You are viewing a plain text version of this content. The canonical link for it is here.
Posted to user@storm.apache.org by Daniel Sachse <sa...@gmail.com> on 2015/06/03 13:04:33 UTC

Trident and "no-more-data" aggregation

Hey folks,

I am currently evaluating Trident as a replacement for our website analysis tool.
We currently have several components that do: crawling, analyzing, aggregation and reporting. They talk to each other via message queues.

I think that most of our current infrastructure code can be replaced by Storms Trident, but at one point I am unsure if this is possible:
When we crawl a webpage we don´t know how many pages are to be crawled in advance.
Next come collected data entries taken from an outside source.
/-! ## What the decoder answers -/

/-- A word that decodes has no reserved bit set, and a row that gives its command. -/
theorem decode_ok (h : decode w = .ok i) :
    w.extractLsb' 10 22 = 0 ∧ w.extractLsb' 6 2 = 0 ∧ ∃ r : CommandRow, r.rowOf w ∧ r.command (w.getLsbD 9) = some i := by
  unfold decode at h
  split at h
  · cases h
  · rename_i hres
    obtain ⟨hhi, hlo⟩ : w.extractLsb' 10 22 = 0 ∧ w.extractLsb' 6 2 = 0 := by simpa using hres
    split at h
    · cases h
    · rename_i r hr
      have hrow : r.rowOf w := ⟨List.mem_of_find?_eq_some hr, by simpa using List.find?_some hr⟩
      refine ⟨hhi, hlo, r, hrow, ?_⟩
      unfold CommandRow.command
      split at h
      · split at h <;> cases h
        rw [if_pos ‹_›]; assumption
      · cases h
        rw [if_neg ‹_›]

/-- A word that does not decode has a reserved bit set, no row, or PRIM = 1 on a row that does not take it. -/
theorem decode_error {e : IllegalWord} (h : decode w = .error e) :
    ¬(w.extractLsb' 10 22 = 0 ∧ w.extractLsb' 6 2 = 0) ∨ (∀ r : CommandRow, ¬r.rowOf w) ∨
    ∃ r : CommandRow, r.rowOf w ∧ w.getLsbD 9 = true ∧ r.ext = none := by
  unfold decode at h
  split at h
  · rename_i hres
    exact .inl (by simpa [imp_iff_not_or] using hres)
  · split at h
    · rename_i hnone
      exact .inr (.inl fun r hr => by simpa [hr.2] using List.find?_eq_none.1 hnone r hr.1)
    · rename_i r hr
      have hrow : r.rowOf w := ⟨List.mem_of_find?_eq_some hr, by simpa using List.find?_some hr⟩
      split at h
      · rename_i hprim
        split at h
        · cases h
        · rename_i hext
          exact .inr (.inr ⟨r, hrow, hprim, hext⟩)
      · cases h

/-! ## Decoding and encoding -/

theorem ofBool_getLsbD {n : Nat} (v : BitVec n) (k : Nat) : BitVec.ofBool (v.getLsbD k) = v.extractLsb' k 1 := by
  ext j hj
  simp [show j = 0 by omega]

/-- A word is its fields put together where its reserved bits are clear (R100). -/
theorem eq_commandWord_of_reserved (hhi : w.extractLsb' 10 22 = 0) (hlo : w.extractLsb' 6 2 = 0) :
    w = commandWord (w.extractLsb' 0 6) (w.getLsbD 8) (w.getLsbD 9) := by
  symm
  calc commandWord (w.extractLsb' 0 6) (w.getLsbD 8) (w.getLsbD 9)
    _ = w.extractLsb' 10 22 ++ w.extractLsb' 9 1 ++ w.extractLsb' 8 1 ++ w.extractLsb' 6 2 ++ w.extractLsb' 0 6 := by
      rw [commandWord, ofBool_getLsbD, ofBool_getLsbD, hhi, hlo]; rfl
    _ = w.extractLsb' 0 32 := by simp only [BitVec.extractLsb'_append_extractLsb'_eq_extractLsb']
    _ = w := BitVec.extractLsb'_eq_self

/-- The encoder's word of a row's command has the row's OP and DIR, and the PRIM that selects the command (R103). -/
theorem encode_of_row {r : CommandRow} (hr : r ∈ commandRows) {prim : Bool} (h : r.command prim = some i) :
    encode i = commandWord r.op r.dir prim := by
  have hrows : ∀ r ∈ commandRows, ∀ prim, ∀ i ∈ r.command prim, encode i = commandWord r.op r.dir prim := by decide
  exact hrows r hr prim i h

theorem decode_encode (i : Instr) : decode (encode i) = .ok i := by
  cases i with
  | pad p | unpadScan p | ecbEnc p | ecbDec p | cbcEnc p | cbcDec p | cfbEnc p | cfbDec p | ctrEnc p | ctrDec p =>
    cases p <;> rfl
  | _ => rfl

theorem decode_eq_ok_iff : decode w = .ok i ↔ w = encode i := by
  refine ⟨fun h => ?_, fun h => h ▸ decode_encode i⟩
  obtain ⟨hhi, hlo, r, ⟨hr, hop, hdir⟩, hi⟩ := decode_ok h
  rw [encode_of_row hr hi, hop, hdir]
  exact eq_commandWord_of_reserved hhi hlo

/-! ## The illegal words (R105) -/

theorem wordOp_eq (w : Word) : wordOp w = (w.extractLsb' 0 6).toNat := by simp [wordOp]

theorem reserved_of_wordReservedClear (h : wordReservedClear w = true) :
    w.extractLsb' 10 22 = 0 ∧ w.extractLsb' 6 2 = 0 := by
  obtain ⟨hhi, hlo⟩ : w.toNat / 1024 = 0 ∧ w.toNat / 64 % 4 = 0 := by simpa [wordReservedClear] using h
  constructor <;> apply BitVec.eq_of_toNat_eq <;> simp [Nat.shiftRight_eq_div_pow, hhi, hlo]

/-- Every assigned OP has a row for each DIR that R105 allows it. -/
theorem exists_rowOf (ho : wordOpAssigned w = true) (hd : wordDirAllowed w = true) : ∃ r : CommandRow, r.rowOf w := by
  simp only [wordOpAssigned, wordDirAllowed, wordOp_eq] at ho hd
  simp only [CommandRow.rowOf]
  generalize w.extractLsb' 0 6 = op at *
  generalize w.getLsbD 8 = dir at *
  revert op dir
  decide

/-- A row whose PRIM must be 0 has an OP that R105 lists so. -/
theorem wordPrimAllowed_of_no_ext {r : CommandRow} (hr : r.rowOf w) (hp : w.getLsbD 9 = true) (he : r.ext = none) :
    wordPrimAllowed w = false := by
  have hrows : ∀ r ∈ commandRows, r.ext = none →
      ((0x01 ≤ r.op.toNat && r.op.toNat ≤ 0x09) || r.op.toNat == 0x0B || r.op.toNat == 0x0D) = true := by decide
  obtain ⟨hmem, hop, _⟩ := hr
  rw [wordPrimAllowed, wordOp_eq, ← hop, hp, hrows r hmem he]
  rfl

theorem wordWellFormed_encode (i : Instr) : wordWellFormed (encode i) = true := by
  open Laws.EncodeLegal in
  cases i with
  | permIp => exact permIp
  | permIpinv => exact permIpinv
  | permEp => exact permEp
  | permP4 => exact permP4
  | sbox0 => exact sbox0
  | sbox1 => exact sbox1
  | roundF => exact roundF
  | keysched => exact keysched
  | toyEnc => exact toyEnc
  | toyDec => exact toyDec
  | pad p => exact pad p
  | unpadLen => exact unpadLen
  | unpadScan p => exact unpadScan p
  | xfer => exact xfer
  | ecbEnc p => exact ecbEnc p
  | ecbDec p => exact ecbDec p
  | cbcEnc p => exact cbcEnc p
  | cbcDec p => exact cbcDec p
  | cfbEnc p => exact cfbEnc p
  | cfbDec p => exact cfbDec p
  | ctrEnc p => exact ctrEnc p
  | ctrDec p => exact ctrDec p

theorem wordWellFormed_of_decode_error {e : IllegalWord} (h : decode w = .error e) : wordWellFormed w = false := by
  by_contra hwf
  obtain ⟨hres, hop, hdir, hprim⟩ :
      wordReservedClear w = true ∧ wordOpAssigned w = true ∧ wordDirAllowed w = true ∧ wordPrimAllowed w = true := by
    simpa [wordWellFormed] using hwf
  rcases decode_error h with hset | hnone | ⟨r, hr, hp, he⟩
  · exact hset (reserved_of_wordReservedClear hres)
  · obtain ⟨r, hr⟩ := exists_rowOf hop hdir
    exact hnone r hr
  · rw [wordPrimAllowed_of_no_ext hr hp he] at hprim
    cases hprim

/-- The words that decode to no command are those R105 lists. -/
theorem decode_error_iff : (∃ e, decode w = .error e) ↔ wordWellFormed w = false := by
  refine ⟨fun ⟨e, h⟩ => wordWellFormed_of_decode_error h, fun h => ?_⟩
  cases hd : decode w with
  | error e => exact ⟨e, rfl⟩
  | ok i => rw [decode_eq_ok_iff.1 hd, wordWellFormed_encode] at h; cases h

end Sys2Proof

open Sys2Proof Sys2Proof.Machine

/-- Settles O2: a word that decodes has the fields of its command's row, which are the encoder's. -/
theorem decodeInvertsEncode : Obligations.DecodeInvertsEncode := fun _ _ => decode_eq_ok_iff

/-- Settles O1: each word of the map is the encoder's word of its command. -/
theorem commandWordsOfTheMap : Obligations.CommandWordsOfTheMap := by
  simp only [Obligations.CommandWordsOfTheMap, decode_eq_ok_iff]
  decide

/-- Settles O3: the illegal words are `decode_error_iff`, and with FAULT = 0 the core's step for one raises
IllegalCommand. -/
theorem illegalWordsChangeOnlyStatus : Obligations.IllegalWordsChangeOnlyStatus := by
  refine ⟨fun w => decode_error_iff, fun s t ht hf hw => ?_, by decide⟩
  obtain ⟨e, he⟩ := decode_error_iff.2 hw
  rw [step_of_coreTurn ht, coreStep_of_illegal he]
  rcases illegalCommand_cases t with ⟨hfault, _⟩ | ⟨_, hraise⟩
  · rw [hf] at hfault; cases hfault
  · exact hraise

end

section
/-! The register frame of a command (R102): what each way a command can end leaves as it was. -/

namespace Sys2Proof.Machine

variable {s u : State}

/-- Noted reads change `modelFault` alone, and not where a fault is recorded already (R268). -/
theorem State.noted.eq_withModelFault (h : s.noted u) :
    ∃ f, u = { s with modelFault := f } ∧ (s.modelFault ≠ none → f = s.modelFault) :=
  ⟨u.modelFault, h.1, h.2.1⟩

/-- No component command is a mode command (R102). -/
theorem not_isMode_of_writesDout {i : Instr} (h : i.writesDout) : ¬i.isMode := by
  refine not_isMode fun p => ?_
  revert i
  simp [Instr.writesDout]

end Sys2Proof.Machine

open Sys2Proof Sys2Proof.Machine

/-- Settles O8, by the ways a command that answers a next state can have ended. -/
theorem commandRegisterFrame : Obligations.CommandRegisterFrame := by
  intro i s t h
  cases exec_next h with
  | failed u e hu _ =>
    obtain ⟨f, rfl, hf⟩ := hu.eq_withModelFault
    exact ⟨by simp, fun _ => ⟨rfl, rfl⟩, rfl, fun _ => rfl, fun _ => rfl, fun _ => rfl, fun _ => nofun, hf⟩
  | answered u v hu hw _ =>
    obtain ⟨f, rfl, hf⟩ := hu.eq_withModelFault
    exact ⟨by simp [State.answered], fun hn => absurd hw hn, rfl, fun _ => rfl, fun _ => rfl, fun _ => rfl,
      fun hm => absurd hm (not_isMode_of_writesDout hw), hf⟩
  | scheduled u hu hi =>
    obtain ⟨f, rfl, hf⟩ := hu.eq_withModelFault
    have hw : i.writesDout := by simp [hi, Instr.writesDout]
    exact ⟨by simp [State.answered], fun hn => absurd hw hn, rfl, fun hn => absurd hi hn, fun _ => rfl, fun _ => rfl,
      fun hm => absurd hm (not_isMode_of_writesDout hw), hf⟩
  | emitted u out hu hw _ hlen =>
    obtain ⟨f, rfl, hf⟩ := hu.eq_withModelFault
    exact ⟨by simp, fun _ => ⟨rfl, rfl⟩, rfl, fun _ => rfl, fun hn => absurd hw hn, fun _ => rfl,
      fun hm _ => by simp [hlen hm], hf⟩
  | loaded m hi _ _ =>
    exact ⟨by simp, fun _ => ⟨rfl, rfl⟩, rfl, fun _ => rfl, fun _ => rfl, fun hn => absurd hi hn,
      fun hm => absurd (hi ▸ hm) (not_isMode (by simp)), fun _ => rfl⟩

end

section
/-! The permutation primitive position by position (R130), and the PERM commands over it (R134 to R137). -/

namespace Sys2Proof.Machine

theorem ofNat_concat_bit (n k : Nat) (b : Bool) :
    BitVec.ofNat (n + 1) (2 * k + b.toNat) = (BitVec.ofNat n k).concat b := by
  have hb : b.toNat < 2 := b.toNat_lt
  have hmod : (2 * k + b.toNat) % 2 = b.toNat := by omega
  have hdiv : (2 * k + b.toNat) / 2 = k := by omega
  apply BitVec.eq_of_toNat_eq
  rw [BitVec.toNat_concat, BitVec.toNat_ofNat, BitVec.toNat_ofNat, Nat.pow_succ', Nat.mod_mul, hmod, hdiv]
  ring

/-- Each further table entry puts the bit it names after the bits so far. -/
theorem permute_append_singleton {w : Nat} (n : Nat) (x : BitVec w) (t : List Nat) (p : Nat) :
    permute (n + 1) x (t ++ [p]) = (permute n x t).concat (x.getMsbD p) := by
  rw [permute, List.foldl_concat, ofNat_concat_bit, permute]

/-- R130 needs no range: a position past the input's width reads as 0 on both sides. -/
theorem getMsbD_permute {w : Nat} (x : BitVec w) {t : List Nat} {n i : Nat} (hn : t.length = n) (h : i < t.length) :
    (permute n x t).getMsbD i = x.getMsbD t[i] := by
  induction t using List.reverseRecOn generalizing n with
  | nil => cases h
  | append_singleton t p ih =>
    obtain rfl : n = t.length + 1 := by simpa using hn.symm
    rw [permute_append_singleton, BitVec.getMsbD_concat]
    split
    · rename_i hi
      rw [ih rfl hi, List.getElem_append_left hi]
    · rename_i hi
      obtain rfl : i = t.length := by simp at h; omega
      simp

/-- A component command whose operand fits and whose result is a function of it and the configuration (R270, R271). -/
theorem dinCommand_answered {s : State} {n w : Nat} (hf : s.status.fault = false)
    (hd : s.din.extractLsb' n (32 - n) = 0) (f : BitVec n → Config → BitVec w) :
    command .toy s (fun s => withDin n s fun x s => (s.setDout (f x s.config)).succeed) =
      .next ((s.noteRead .din).answered ((f (s.din.extractLsb' 0 n) s.config).setWidth 32)) := by
  rw [command_toy hf, withDin_of_clear hd, State.noteRead_config]
  rfl

end Sys2Proof.Machine

open Sys2Proof Sys2Proof.Machine

/-- Settles O10, by the table's last entry being the output's last bit (`permute_append_singleton`). -/
theorem permutePositions : Obligations.PermutePositions := fun _ x _ _ _ h => getMsbD_permute x rfl h

/-- Settles O11: each command is `dinCommand_answered` over its own table. -/
theorem permutationCommands : Obligations.PermutationCommands := by
  intro s hf
  refine ⟨fun hd => ⟨?_, ?_⟩, fun hd => ⟨?_, ?_⟩⟩
  · rw [exec_permIp]
    exact dinCommand_answered hf hd fun x c => permute 8 x c.tbl.ip
  · rw [exec_permIpinv]
    exact dinCommand_answered hf hd fun x c => permute 8 x c.tbl.ipinv
  · rw [exec_permEp]
    exact dinCommand_answered hf hd fun x c => permute 8 x c.tbl.ep
  · rw [exec_permP4]
    exact dinCommand_answered hf hd fun x c => permute 4 x c.tbl.p4

end

section
/-! The substitution primitive by row and column (R150), and the S-box commands over it (R152, R153). -/

namespace Sys2Proof.Machine

/-- Two bits make an index into four entries. -/
theorem two_mul_toNat_add_toNat_lt (b c : Bool) : 2 * b.toNat + c.toNat < 4 := by
  have hb := b.toNat_lt
  have hc := c.toNat_lt
  omega

/-- The bits of a nibble, the first the most significant. -/
theorem getMsbD_append_ofBool (b0 b1 b2 b3 : Bool) :
    let n : Half := BitVec.ofBool b0 ++ BitVec.ofBool b1 ++ BitVec.ofBool b2 ++ BitVec.ofBool b3
    n.getMsbD 0 = b0 ∧ n.getMsbD 1 = b1 ∧ n.getMsbD 2 = b2 ∧ n.getMsbD 3 = b3 := by
  revert b0 b1 b2 b3
  decide
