-- ==== Sys2Proof/Machine/Operands.lean ====
section
/-! DEFINITION. The operands of the operations: the interface registers as the operations check them (R130, R145), the
register port of the host (R35) and its memory port (R51, R52). -/

namespace Sys2Proof.Machine

/-! ### Operand checks -/

/-- The admitted pixel formats (R27). -/
inductive PixelFormat where
  | gray8
  | rgb888
  deriving DecidableEq, Repr

/-- The format a value of `IMG_FMT` names; 2 to 255 are not admitted (R27). -/
def pixelFormat (fmt : BitVec 8) : Option PixelFormat :=
  if fmt = 0 then some .gray8 else if fmt = 1 then some .rgb888 else none

/-- `bpp`: bytes for each pixel (R27). -/
def bpp : PixelFormat → Nat
  | .gray8 => 1
  | .rgb888 => 3

/-- `valid_image()` (R130): the format of the image if it is valid, else none. -/
def validImage (s : State) : Option PixelFormat :=
  if (1 ≤ s.imgW.toNat ∧ s.imgW.toNat ≤ s.cfg.params.maxDim) ∧ (1 ≤ s.imgH.toNat ∧ s.imgH.toNat ≤ s.cfg.params.maxDim) then
    match pixelFormat s.imgFmt with
    | some f => if s.imgW.toNat * s.imgH.toNat * bpp f ≤ s.cfg.params.imgCap then some f else none
    | none => none
  else none

/-- `PAYLOAD_LEN = 32768` (R145). -/
def validPayloadLen (s : State) : Bool := decide (s.payloadLen.toNat = bmpBytes)

/-! ### The register port -/

/-- The registers of R35's table. -/
inductive Reg where
  | hop
  | status
  | count
  | state
  | imgW
  | imgH
  | imgFmt
  | payloadLen
  | eraseWait
  | chunk
  deriving DecidableEq, Repr

/-- The register of a number (R35). -/
def regOfNumber : Nat → Option Reg
  | 0 => some .hop
  | 1 => some .status
  | 2 => some .count
  | 3 => some .state
  | 4 => some .imgW
  | 5 => some .imgH
  | 6 => some .imgFmt
  | 7 => some .payloadLen
  | 8 => some .eraseWait
  | 9 => some .chunk
  | _ => none

/-- The width of a register in bits (R35). -/
def regWidth : Reg → Nat
  | .hop => 16
  | .status => 8
  | .count => 32
  | .state => 8
  | .imgW => 16
  | .imgH => 16
  | .imgFmt => 8
  | .payloadLen => 32
  | .eraseWait => 32
  | .chunk => 32

/-- The value the host reads from a register, none for the write-only `HOP` (R35). `ERASE_WAIT` and `CHUNK` are
hardwired to parameters (R32; log entry 13 for a parameter that does not fit). -/
def regValue (s : State) : Reg → Option (BitVec 32)
  | .hop => none
  | .status => some ((statusCode s.status).zeroExtend 32)
  | .count => some s.count
  | .state => some ((stateView s).zeroExtend 32)
  | .imgW => some (s.imgW.zeroExtend 32)
  | .imgH => some (s.imgH.zeroExtend 32)
  | .imgFmt => some (s.imgFmt.zeroExtend 32)
  | .payloadLen => some s.payloadLen
  | .eraseWait => some (word32 s.cfg.params.eraseWaitMs)
  | .chunk => some (word32 s.cfg.params.chunkSize)

/-- The registers the host may read at any time, also while `BUSY = 1` (R200). -/
def readableWhileBusy : Reg → Bool
  | .status => true
  | .count => true
  | .state => true
  | .hop => false
  | .imgW => false
  | .imgH => false
  | .imgFmt => false
  | .payloadLen => false
  | .eraseWait => false
  | .chunk => false

/-- A host read of a register (R35, R200). It has no side effect on the block (R58); its value goes to the host. -/
def hostRegRead (num : Nat) (s : State) : Result :=
  match regOfNumber num with
  | none => .refused (.noSuchRegister num)
  | some r =>
    if s.busy && !readableWhileBusy r then .refused .accessWhileBusy
    else
      match regValue s r with
      | none => .refused (.registerNotReadable num)
      | some v => .next { s with reads := s.reads ++ [v] }

/-- A host write of a register other than `HOP` (R35): the four read/write registers take the value whole, every other
has no step. A write of a 16-bit value to `HOP` is no matter of this operation: it issues an operation (R70,
`Sys2Proof.Machine.fetch`). -/
def hostRegWrite (num value : Nat) (s : State) : Result :=
  match regOfNumber num with
  | none => .refused (.noSuchRegister num)
  | some r =>
    if s.busy then .refused .accessWhileBusy
    else if 2 ^ regWidth r ≤ value then .refused (.valueTooWide num value)
    else
      match r with
      | .imgW => .next { s with imgW := BitVec.ofNat 16 value }
      | .imgH => .next { s with imgH := BitVec.ofNat 16 value }
      | .imgFmt => .next { s with imgFmt := BitVec.ofNat 8 value }
      | .payloadLen => .next { s with payloadLen := BitVec.ofNat 32 value }
      | .hop => .refused (.registerNotWritable num)
      | .status => .refused (.registerNotWritable num)
      | .count => .refused (.registerNotWritable num)
      | .state => .refused (.registerNotWritable num)
      | .eraseWait => .refused (.registerNotWritable num)
      | .chunk => .refused (.registerNotWritable num)

/-! ### The memory port -/

/-- A host read through the memory port: of BMP only, one byte (R51, R52, R56). -/
def hostMemRead (sp : Space) (a : Nat) (s : State) : Result :=
  if s.busy then .refused .accessWhileBusy
  else if sp ≠ .bmp then .refused (.accessNotGiven sp)
  else if capacity s.cfg sp ≤ a then .refused (.addressOutsideSpace sp a)
  else
    match memReadByte s sp a with
    | .ok b => .next { s with reads := s.reads ++ [b.zeroExtend 32] }
    | .error f => .fault f

/-- A host write through the memory port: to IMG and PAYLOAD only, one byte (R51, R52). -/
def hostMemWrite (sp : Space) (a : Nat) (b : Byte) (s : State) : Result :=
  if s.busy then .refused .accessWhileBusy
  else if sp = .bmp then .refused (.accessNotGiven sp)
  else if capacity s.cfg sp ≤ a then .refused (.addressOutsideSpace sp a)
  else .next (memWrite s sp a [b])

/-- One input, in any state: a host access, the loss event or block reset. -/
def applyInput (inp : Input) (s : State) : Result :=
  match inp with
  | .regRead num => hostRegRead num s
  | .regWrite num value => hostRegWrite num value s
  | .memRead sp a => hostMemRead sp a s
  | .memWrite sp a b => hostMemWrite sp a b s
  | .lost => .next (loseTransport s)
  | .blockReset => .next (blockReset s)

end Sys2Proof.Machine
end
Once our Crawler does not detect any new pages it fires an aggregation event and we for example check if all subpages have Google Analytics installed. We include several more metrics and send a report.
A simple flowchart: 1 Crawler produces X pages, Analyzer consumes 1 page and produces 1 result, Aggregator consumes X results and produces 1 report, Reporting consumes 1 report and produces 1 enriched report in Y formats.

The critical thing here is the migration of our aggregation system because as far as I understood it is only possible in real-time and not batch-wise. What I would like to know is if there is a way to say: „Do the aggregation once there has not been any new data for 5 minutes or so“.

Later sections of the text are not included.